_What you will do_:
Scan the entries below. Report each line where the string "identq" occurs.

---------- Supplied records

/-- The time base rises by one at a tick and wraps from 4294967295 to 0, with elapsed time beside it;
SETTIME writes the time base and moves no timer (R179). Elapsed time is the model's own count (log 3),
and that a tick counts while the reset pin is asserted as well is the model's choice (log 27). -/
def Obligations.TimeBaseTicksAndIsSet : Prop :=
  (∀ s : State, ∃ t, exec .timeBaseTick s = .next t ∧
    t.timeBase.toNat = (if s.timeBase.toNat = 4294967295 then 0 else s.timeBase.toNat + 1) ∧
    t.elapsed = s.elapsed + 1 ∧ { t with timeBase := s.timeBase, elapsed := s.elapsed } = s) ∧
  ∀ (s : State) (a b w x y z : Byte) (rest : List (List Byte)),
    s.commandWaits 20 a b [w, x, y, z] rest →
      ∃ t, exec .settime s = .next t ∧ t.timeBase = w ++ x ++ y ++ z ∧
        t.responses = s.responses ++ [⟨20, a, b, .ok, false, w ++ x ++ y ++ z,
          .value ((w ++ x ++ y ++ z).toNat : Int)⟩] ∧
        t.commands = rest ∧
        { t with timeBase := s.timeBase, responses := s.responses, commands := s.commands } = s

/-! ### Management: refusals by decoding -/

/-- The commands that carry one port, with their kinds and the number of ports they accept. -/
def portCommands : List (Instr × Nat × Nat) :=
  [(.sync, 5, 12), (.swap, 9, 12), (.thaw, 10, 12), (.portclear, 11, 12), (.readmap, 15, 12),
   (.readport, 17, 12), (.readnbr, 16, 8), (.identq, 19, 8)]

/-- Each command with its kind, and whether its fields pass check 1 of R173. -/
def decodings (fields : List Byte) : List (Instr × Nat × Bool) :=
  [(.commission, 1, (readCommission fields).isSome), (.release, 2, (readPathField fields).isSome),
   (.retrim, 3, (readPathField fields).isSome), (.adopt, 4, (readAdopt fields).isSome),
   (.sync, 5, (readPortField fields).isSome), (.block, 6, (readRangeFields fields).isSome),
   (.unblock, 7, (readRangeFields fields).isSome), (.profile, 8, (readProfile fields).isSome),
   (.swap, 9, (readPortField fields).isSome), (.thaw, 10, (readPortField fields).isSome),
   (.portclear, 11, (readPortField fields).isSome), (.setparam, 12, (readSetparam fields).isSome),
   (.getparam, 13, (readGetparam fields).isSome), (.readctx, 14, (readReadctx fields).isSome),
   (.readmap, 15, (readPortField fields).isSome), (.readnbr, 16, (readPortField fields).isSome),
   (.readport, 17, (readPortField fields).isSome), (.readrpt, 18, (readReadrpt fields).isSome),
   (.identq, 19, (readPortField fields).isSome), (.settime, 20, (readSettime fields).isSome)]

/-- A parameter number of section 11.5, or a read-only item. -/
def listedItem (k : Nat) : Prop :=
  (1 ≤ k ∧ k ≤ 13) ∨ (20 ≤ k ∧ k ≤ 31) ∨ (40 ≤ k ∧ k ≤ 43)

/-- A value of SETPARAM outside the set of an enumerated parameter: halt on disturbance, accept
all-neighbours and group accept take 0 and 1, and the lamp mode takes 1 to 5 (R174, section 11.5). -/
def outsideItsSet (k : Nat) (given : Int) : Prop :=
  ((k = 11 ∨ k = 29 ∨ k = 30) ∧ given ≠ 0 ∧ given ≠ 1) ∨ (k = 13 ∧ (given < 1 ∨ 5 < given))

--------------------

_Solution for this problem_:
   (.readport, 17, 12), (.readnbr, 16, 8), (.identq, 19, 8)]
   (.identq, 19, (readPortField fields).isSome), (.settime, 20, (readSettime fields).isSome)]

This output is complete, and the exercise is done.